No seu filme anterior, Canção ao Longe, a cineasta Clarissa Campolina já havia trabalhado com a ideia de investigação sobre a identidade a partir de uma personagem feminina que tenta entender suas origens familiares e raciais. Agora, junto ao diretor Sérgio Borges, criam mais uma trama de busca, dessa vez em forma de road movie. Suçuarana é o novo filme da dupla de diretores que faziam parte do antigo coletivo Teia, em Minas Gerais, mas nunca haviam dividido a direção de um filme antes.
O filme abriu a Mostra Competitiva de longas do 57º Festival de Brasília e acompanha Dora (Sinara Teles), uma espécie de desgarrada que percorre o interior mineiro à procura de emprego e pouso. Mais que isso, ela sonha em encontrar uma pequeno terreno que pertenceu à sua mãe, portanto sua terra de origem e direito.
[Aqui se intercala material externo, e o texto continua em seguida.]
-- ==== Sys2Proof/Safety.lean ====
section
/-! DEFINITION. The terms claims are stated in: runs of ticks and the `done` outputs they emit, the launch premise and
the environment's duty, the invariant of every run, and latency (40_tick_and_control.md R115, R118, R122;
70_reset_and_hazards.md R234, R236, R242). -/

namespace Sys2Proof

open Machine

/-- `n` ticks in a row, stopping at the first tick that has no next state. -/
def ticks : Nat → State → Result
  | 0, s => .next s
  | n + 1, s =>
    match step s with
    | .next t => ticks n t
    | .fault f => .fault f
    | .refused r => .refused r

/-- The `done` outputs that `n` ticks emit, in order; a halting tick emits none
(40_tick_and_control.md R115; 60_exceptions.md R201). -/
def doneTrace : Nat → State → List Bool
  | 0, _ => []
  | n + 1, s =>
    match step s with
    | .next t => t.output.toList ++ doneTrace n t
    | .fault _ => []
    | .refused _ => []

/-- A row as the table of 40_tick_and_control.md R112 prints it: bus source, the general register latched if any,
`a_in`, `g_in`, `ir_in`, `mode`, `done`. -/
def printedRow (sel : BusSel) (latched : Option RegId) (a g ir : Bool) (mode : ModeSignal) (done : Bool) :
    Signals where
  busSel := sel
  r0In := decide (latched = some .r0)
  r1In := decide (latched = some .r1)
  r2In := decide (latched = some .r2)
  r3In := decide (latched = some .r3)
  aIn := a
  gIn := g
  irIn := ir
  mode := mode
  done := done

/-- `t` is `s` one committed tick later as far as the halt mark and the environment's inputs go. -/
def OneTickOn (s t : State) : Prop :=
  t.halt = s.halt ∧ t.pending = s.pending.tail ∧ t.tick = s.tick + 1

/-- The block can start an instruction: not halted, at T0, IR decodes (70_reset_and_hazards.md R234, parts 1 to 3). -/
def Ready (s : State) : Prop :=
  s.halt = .running ∧ s.status = .t0 ∧ decodable s.ir = true

/-- The environment's duty for the coming tick: at T0 the word on `din` is decodable
(70_reset_and_hazards.md R236). -/
def EnvironmentDuty (s : State) : Prop :=
  s.status = .t0 → decodable s.input.din = true

/-- What an Add or Sub in progress has left in A and G: at T2 IR decodes as Add or Sub and A holds R[rx]; at T3 G
holds the result too (40_tick_and_control.md R118; 42_arith.md R170, R173). -/
def Coherent (s : State) : Prop :=
  match s.status with
  | .t0 => True
  | .t1 => True
  | .t2 => ∃ rx ry, (decode s.ir = .ok (.add rx ry) ∨ decode s.ir = .ok (.sub rx ry)) ∧ s.a = s.reg rx
  | .t3 => ∃ rx ry, s.a = s.reg rx ∧
      (decode s.ir = .ok (.add rx ry) ∧ s.g = s.reg rx + s.reg ry ∨
       decode s.ir = .ok (.sub rx ry) ∧ s.g = s.reg rx - s.reg ry)

/-- A halted block halted on an undecodable word, which is still in IR, in the Status it still has
(60_exceptions.md R201 to R203). -/
def HaltMarkSound (s : State) : Prop :=
  ∀ kind info, s.halt = .halted kind info →
    kind = .ambiguousOrUndecodable ∧ info.word = s.ir ∧ info.status = s.status ∧ decodable s.ir = false

/-- The invariant of every run of the block. -/
def RunInvariant (s : State) : Prop := Coherent s ∧ HaltMarkSound s

/-- An instruction's latency in ticks, its fetch tick counted (40_tick_and_control.md R122). -/
def Instr.latency : Instr → Nat
  | .mv _ _ => 2
  | .mvi _ => 2
  | .add _ _ => 4
  | .sub _ _ => 4

/-- Mv or Mvi, the moves of 70_reset_and_hazards.md R242. -/
def Instr.isMove : Instr → Bool
  | .mv _ _ => true
  | .mvi _ => true
  | .add _ _ => false
  | .sub _ _ => false

/-- A line's inputs, tick by tick, with `run` held at 1: its word, then Mvi's data or `filler` on every ignored tick
(70_reset_and_hazards.md R237 to R239). -/
def AsmLine.inputs (l : AsmLine) (filler : Word) : List Input :=
  ⟨true, encode l.instr⟩ ::
    List.replicate (l.instr.latency - 1) ⟨true, match l.instr with
      | .mv _ _ => filler
      | .mvi _ => l.data.getD filler
      | .add _ _ => filler
      | .sub _ _ => filler⟩

/-- The inputs of a program issued back to back; each line comes with the word on its ignored ticks. -/
def programInputs (prog : List (AsmLine × Word)) : List Input :=
  prog.flatMap fun p => p.1.inputs p.2

end Sys2Proof
end

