-- ==== Sys2Proof/Laws/Ops.lean ====
section
/-! SUPPORT. What the shared tick can do, said once: the fields a commit leaves, when a row passes the one-hot
check, and the outcomes of a row's tick. -/

namespace Sys2Proof.Machine

@[simp] theorem latch_true (p c : Word) : latch true p c = p := rfl

@[simp] theorem latch_false (p c : Word) : latch false p c = c := rfl

section commit
variable (row : Signals) (v : Settled) (s : State)

@[simp] theorem commit_reg (k : RegId) :
    (commit row v s).reg k = latch (row.rIn k) v.bus (s.reg k) := by
  cases k <;> rfl

@[simp] theorem commit_a : (commit row v s).a = latch row.aIn v.bus s.a := rfl
@[simp] theorem commit_g : (commit row v s).g = latch row.gIn v.aluOut s.g := rfl
@[simp] theorem commit_ir : (commit row v s).ir = latch row.irIn s.input.din s.ir := rfl
@[simp] theorem commit_status : (commit row v s).status = nextStatus s.status s.input.run v.done := rfl
@[simp] theorem commit_halt : (commit row v s).halt = s.halt := rfl
@[simp] theorem commit_output : (commit row v s).output = some v.done := rfl
@[simp] theorem commit_pending : (commit row v s).pending = s.pending.tail := rfl
@[simp] theorem commit_tick : (commit row v s).tick = s.tick + 1 := rfl

/-- The inputs after a commit are the ones that followed before it. -/
@[simp] theorem commit_inputAt (n : Nat) : (commit row v s).inputAt n = s.inputAt (n + 1) := by
  have e : s.tick + 1 + n = s.tick + (n + 1) := by omega
  cases hp : s.pending <;> simp [State.inputAt, hp, e]

end commit

section settle
variable (row : Signals) (s : State)

@[simp] theorem settle_done : (settle row s).done = row.done := rfl

theorem settle_bus : (settle row s).bus = busWord (Config.dontcareBus s.tick) row.busSel s := rfl

theorem settle_aluOut :
    (settle row s).aluOut =
      alu (row.mode.resolve (Config.dontcareMode s.tick)) s.a (settle row s).bus := rfl

end settle

@[simp] theorem Signals.rIn_latching (row : Signals) (k j : RegId) :
    (row.latching k).rIn j = decide (k = j) := by
  cases j <;> rfl

@[simp] theorem Signals.rIn_onBus (sel : BusSel) (j : RegId) : (Signals.onBus sel).rIn j = false := by
  cases j <;> rfl

/-- Naming one register's enable is one-hot. -/
@[simp] theorem Signals.oneHot_latching (row : Signals) (k : RegId) : (row.latching k).oneHot = true := by
  cases k <;> rfl

/-- The outcomes of a row's tick: a commit of that row, or one of two halts. -/
theorem runRow_cases {row : Option Signals} {s t : State} (h : runRow row s = .next t) :
    (∃ r, row = some r ∧ r.oneHot = true ∧ t = commit r (settle r s) s) ∨
    (∃ r, row = some r ∧ r.oneHot = false ∧ t = s.haltedBy .multipleLatchEnableAsserted) ∨
    (row = none ∧ t = s.haltedBy .unreachableDecodeRow) := by
  cases row with
  | none => cases h; exact .inr (.inr ⟨rfl, rfl⟩)
  | some r =>
    cases hr : r.oneHot with
    | true =>
      simp only [runRow, hr, if_true] at h
      cases h
      exact .inl ⟨r, rfl, hr, rfl⟩
    | false =>
      simp only [runRow, hr, Bool.false_eq_true, if_false] at h
      cases h
      exact .inr (.inl ⟨r, rfl, hr, rfl⟩)

/-- A row that passes the check commits. -/
theorem runRow_oneHot {r : Signals} {s : State} (h : r.oneHot = true) :
    runRow (some r) s = .next (commit r (settle r s) s) := by
  simp [runRow, h]

/-- The outcomes of a tick: it took the decoded instruction's tick, or halted at the decode. -/
theorem runTick_cases {dispatch : Instr → State → Result} {s t : State}
    (h : runTick dispatch s = .next t) :
    s.halt = .running ∧
      ((∃ i, decode s.ir = .ok i ∧ dispatch i s = .next t) ∨
       (∃ e, decode s.ir = .error e ∧ t = s.haltedBy .ambiguousOrUndecodable)) := by
  unfold runTick at h
  split at h
  · cases h
  · rename_i hr
    split at h
    · rename_i e he
      cases h
      exact ⟨hr, .inr ⟨e, he, rfl⟩⟩
    · rename_i i hi
      exact ⟨hr, .inl ⟨i, hi, h⟩⟩

end Sys2Proof.Machine
end

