-- ==== Sys2Proof/Tests/Slice0.lean ====
section
/-! SUPPORT. Small tests, each with its source in spec/, and for every statement that has hypotheses a state that meets
them (test_witness_<statement>). Expected values are the spec's own examples (95_test_vectors.md) or hand calculation
from its rules. -/

namespace Sys2Proof.Tests

open Machine

/-- A running block with four different registers, one settled input. -/
def blk (ir : Word) (st : Status) (inp : Input) : State where
  regs := ⟨0x10, 0x20, 0x30, 0x40⟩
  a := 0x05
  g := 0x77
  ir := ir
  status := st
  halt := .running
  output := none
  pending := [inp]
  tick := 0

/-- The registers of `blk` and its A and G replaced. -/
def blkWith (r : Regs) (a g : Word) (ir : Word) (st : Status) (inp : Input) : State :=
  { blk ir st inp with regs := r, a := a, g := g }

/-- What the environment sees of a tick: the snapshot, the halt mark and `done`. -/
def seen (r : Result) : Option (Snapshot × HaltMark × Option Bool) :=
  match r with
  | .next t => some (t.snapshot, t.halt, t.output)
  | .fault _ => none
  | .refused _ => none

/-! ### WellFormed: an ill-formed term for each check -/

theorem test_distinct_refuses_equal_opcodes : Opcodes.distinct ⟨0, 1, 2, 1⟩ = false := by decide

theorem test_distinct_accepts_spec_opcodes : opcodes.distinct = true := by decide

theorem test_asm_refuses_data_after_mv : AsmLine.wellFormed ⟨.mv .r0 .r1, some 5⟩ = false := by decide

theorem test_asm_refuses_mvi_without_data : AsmLine.wellFormed ⟨.mvi .r0, none⟩ = false := by decide

theorem test_asm_refuses_data_after_add : AsmLine.wellFormed ⟨.add .r0 .r1, some 5⟩ = false := by decide

theorem test_asm_refuses_data_after_sub : AsmLine.wellFormed ⟨.sub .r0 .r1, some 5⟩ = false := by decide

/-! ### Decode and encode: words written out bit by bit (30_encoding.md R73, R80; 95_test_vectors.md E2, V1) -/

theorem test_decode_mv : decode 0b0000_11_10#8 = .ok (.mv .r3 .r2) := by decide

theorem test_decode_mvi : decode 0b0001_11_00#8 = .ok (.mvi .r3) := by decide

theorem test_decode_mvi_low_bits : decode 0b0001_10_11#8 = .ok (.mvi .r2) := by decide

theorem test_decode_add : decode 0b0010_11_10#8 = .ok (.add .r3 .r2) := by decide

theorem test_decode_sub : decode 0b0011_10_11#8 = .ok (.sub .r2 .r3) := by decide

theorem test_decode_refuses_opcode_0100 :
    decode 0b0100_00_00#8 = .error (.ambiguousOrUndecodable 0x40#8) := by decide

theorem test_decode_refuses_opcode_1000 :
    decode 0b1000_11_00#8 = .error (.ambiguousOrUndecodable 0x8C#8) := by decide

theorem test_encode_mv : encode (.mv .r2 .r1) = 0x09#8 := by decide

theorem test_encode_mvi : encode (.mvi .r1) = 0x14#8 := by decide

theorem test_encode_add : encode (.add .r3 .r0) = 0x2C#8 := by decide

theorem test_encode_sub : encode (.sub .r1 .r1) = 0x35#8 := by decide

/-- The opcode table's `mvi` row, operand bits zero. -/
theorem test_decodeTableWord_mvi : decodeTableWord 8 0x10 = some (.mvi .r0) := by decide

theorem test_decodeTableWord_refuses : decodeTableWord 8 0x40 = none := by decide

/-- 30_encoding.md R83: `mvi r3, 0x7F` puts 0x1C, then 0x7F on `din` (41_move.md R153, example). -/
theorem test_asm_words : AsmLine.words ⟨.mvi .r3, some 0x7F⟩ = [0x1C, 0x7F] := by decide

/-- 30_encoding.md R83, for the line of 42_arith.md R170's example. -/
theorem test_asm_text : AsmLine.text ⟨.add .r0 .r1, none⟩ = "add r0, r1" := by decide

/-! ### Datapath (95_test_vectors.md V2, V3, V4) -/

theorem test_alu_add_wraps : alu false 0xC8 0x64 = 0x2C := by decide

theorem test_alu_sub_wraps : alu true 0x03 0x05 = 0xFE := by decide

theorem test_bus_sources :
    busWord 0 (.reg .r0) (blk 0 .t0 ⟨false, 0xAB⟩) = 0x10 ∧ busWord 0 (.reg .r3) (blk 0 .t0 ⟨false, 0xAB⟩) = 0x40 ∧
    busWord 0 .din (blk 0 .t0 ⟨false, 0xAB⟩) = 0xAB ∧ busWord 0 .g (blk 0 .t0 ⟨false, 0xAB⟩) = 0x77 := by decide

theorem test_next_status :
    nextStatus .t0 true false = .t1 ∧ nextStatus .t1 false true = .t0 ∧ nextStatus .t2 true false = .t3 ∧
    nextStatus .t3 true false = .t3 := by decide

/-! ### One tick at a time -/

/-- 95_test_vectors.md E5, tick 1: the fetch tick loads IR and nothing else. -/
theorem test_fetch :
    seen (step (blk 0x00 .t0 ⟨true, 0x21⟩)) =
      some (⟨0x10, 0x20, 0x30, 0x40, 0x05, 0x77, 0x21, .t1⟩, .running, some false) := by decide

/-- 95_test_vectors.md V11: an idle tick stays at T0 and reloads IR. -/
theorem test_idle :
    seen (step (blk 0x00 .t0 ⟨false, 0x3F⟩)) =
      some (⟨0x10, 0x20, 0x30, 0x40, 0x05, 0x77, 0x3F, .t0⟩, .running, some false) := by decide

/-- 95_test_vectors.md E3, tick 2: word 0x01, R0 = 0x11, R1 = 0x22. -/
theorem test_mv :
    seen (step (blkWith ⟨0x11, 0x22, 0, 0⟩ 1 2 0x01 .t1 ⟨true, 0xFF⟩)) =
      some (⟨0x22, 0x22, 0, 0, 1, 2, 0x01, .t0⟩, .running, some true) := by decide

/-- 95_test_vectors.md V6: `mv r2, r2` leaves every general register. -/
theorem test_mv_same_register :
    seen (step (blk 0x0A .t1 ⟨false, 0⟩)) =
      some (⟨0x10, 0x20, 0x30, 0x40, 0x05, 0x77, 0x0A, .t0⟩, .running, some true) := by decide

/-- 95_test_vectors.md E4, tick 2: word 0x18, data 0x9C. -/
theorem test_mvi :
    seen (step (blk 0x18 .t1 ⟨false, 0x9C⟩)) =
      some (⟨0x10, 0x20, 0x9C, 0x40, 0x05, 0x77, 0x18, .t0⟩, .running, some true) := by decide

/-- 95_test_vectors.md V7: wildcard bits 11, data 0xFF is not decoded. -/
theorem test_mvi_undecodable_data :
    seen (step (blk 0x13 .t1 ⟨true, 0xFF⟩)) =
      some (⟨0xFF, 0x20, 0x30, 0x40, 0x05, 0x77, 0x13, .t0⟩, .running, some true) := by decide

/-- 95_test_vectors.md E5, tick 3: A = 5, R1 = 3, G takes 8. -/
theorem test_add_t2 :
    seen (step (blkWith ⟨5, 3, 0, 0⟩ 5 0 0x21 .t2 ⟨false, 0xFF⟩)) =
      some (⟨5, 3, 0, 0, 5, 8, 0x21, .t3⟩, .running, some false) := by decide

/-- 95_test_vectors.md V5: Add's T3 tick with rx = R2, R2 = 0x01, G = 0x09. -/
theorem test_add_t3 :
    seen (step (blkWith ⟨0, 0, 1, 0⟩ 0 9 0x28 .t3 ⟨true, 0xFF⟩)) =
      some (⟨0, 0, 9, 0, 0, 9, 0x28, .t0⟩, .running, some true) := by decide

/-- 95_test_vectors.md P2, tick 6: A takes R[rx], not R[ry]. -/
theorem test_sub_t1 :
    seen (step (blkWith ⟨0, 0, 3, 5⟩ 0 0 0x3B .t1 ⟨true, 0xFF⟩)) =
      some (⟨0, 0, 3, 5, 3, 0, 0x3B, .t2⟩, .running, some false) := by decide

/-- 95_test_vectors.md V9: 3 - 5 at T2 gives 0xFE. -/
theorem test_sub_t2 :
    seen (step (blkWith ⟨0, 0, 3, 5⟩ 3 0 0x3B .t2 ⟨true, 0xFF⟩)) =
      some (⟨0, 0, 3, 5, 3, 0xFE, 0x3B, .t3⟩, .running, some false) := by decide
Ela possui uma fotografia da matriarca neste lugar, e a legenda atrás da foto o nomeia como Vale de Sussuarana, embora ela mesma não saiba exatamente onde fica e em que situação se encontra no momento. Aparentemente é só esse vestígio de informação que ela possui, o que torna sua busca quase idílica por um lugar que ela imagina como lar. E talvez mais do que um espaço físico, o que ela busca de fato seja um sentimento de pertencimento diante da vida andarilha que ela leva, quase como uma espécie de retorno ao útero materno – conforto e acolhimento.
Quando o filme começa, Dora vive num casebre de beira de estrada e trabalha entregando botijão de gás nas redondezas, mas ela já se prepara para deixar o lugar e pegar a estrada. Muito mais adiante no filme, quando alguém lhe pergunta há quanto tempo ela está na estrada, ela responde que “há mais de dez anos”. Ou seja, aquilo que vimos no início é, na verdade, a metade do caminho. O que o filme faz é nos inserir nessa trajetória continuada que a conta-gotas revela os anseios que cercam essa personagem misteriosa. A paisagem bucólica do interior de Minas Gerais, mais a construção sonora desses ambientes abertos e amplos, dimensionam a solidão errante de Dora.
Suçuarana se faz de pequenos gestos e detalhes que o filme nos entrega e aos quais a própria personagem se apega para seguir partindo. Nesse processo, os encontros que ela estabelece com outras pessoas no caminho, em muitos casos a partir de pequenos trabalhos, são o elo possível de se estabelecer nessa vida nômade, a exemplo do caminhoneiro interpretado por Carlos Francisco ou mesmo uma comunidade que pratica a congada (representado no filme pela Guarda de Moçambique Nossa Senhora do Rosário).
Nesses casos, Dora até pode experimentar certo sentimento de pertencer a uma comunidade a partir desses laços de companheirismo, apesar de rápidos, mas seu instinto nômade parece falar mais alto. Da mesma forma que isso se dá de modo um tanto fugidio para ela, também para o espectador certa sensação de desgarramento pode dar as caras, não no sentido de nos afastarmos dos personagens secundários, que são ótimos em si, mas justo pelo contrário, pelo desejo de querermos vermos tais laços se fortalecendo ainda mais.
Vai ficando cada vez mais claro no percurso da personagem que o seu caminhar é o que de fato a move, assim como guia o próprio filme, que mais lança questões do que está disposto a responder. É o tipo de investigação narrativa já presente nos trabalhos de ambos os diretores e que aqui se solidifica com mais coesão entre os elementos todos de cena.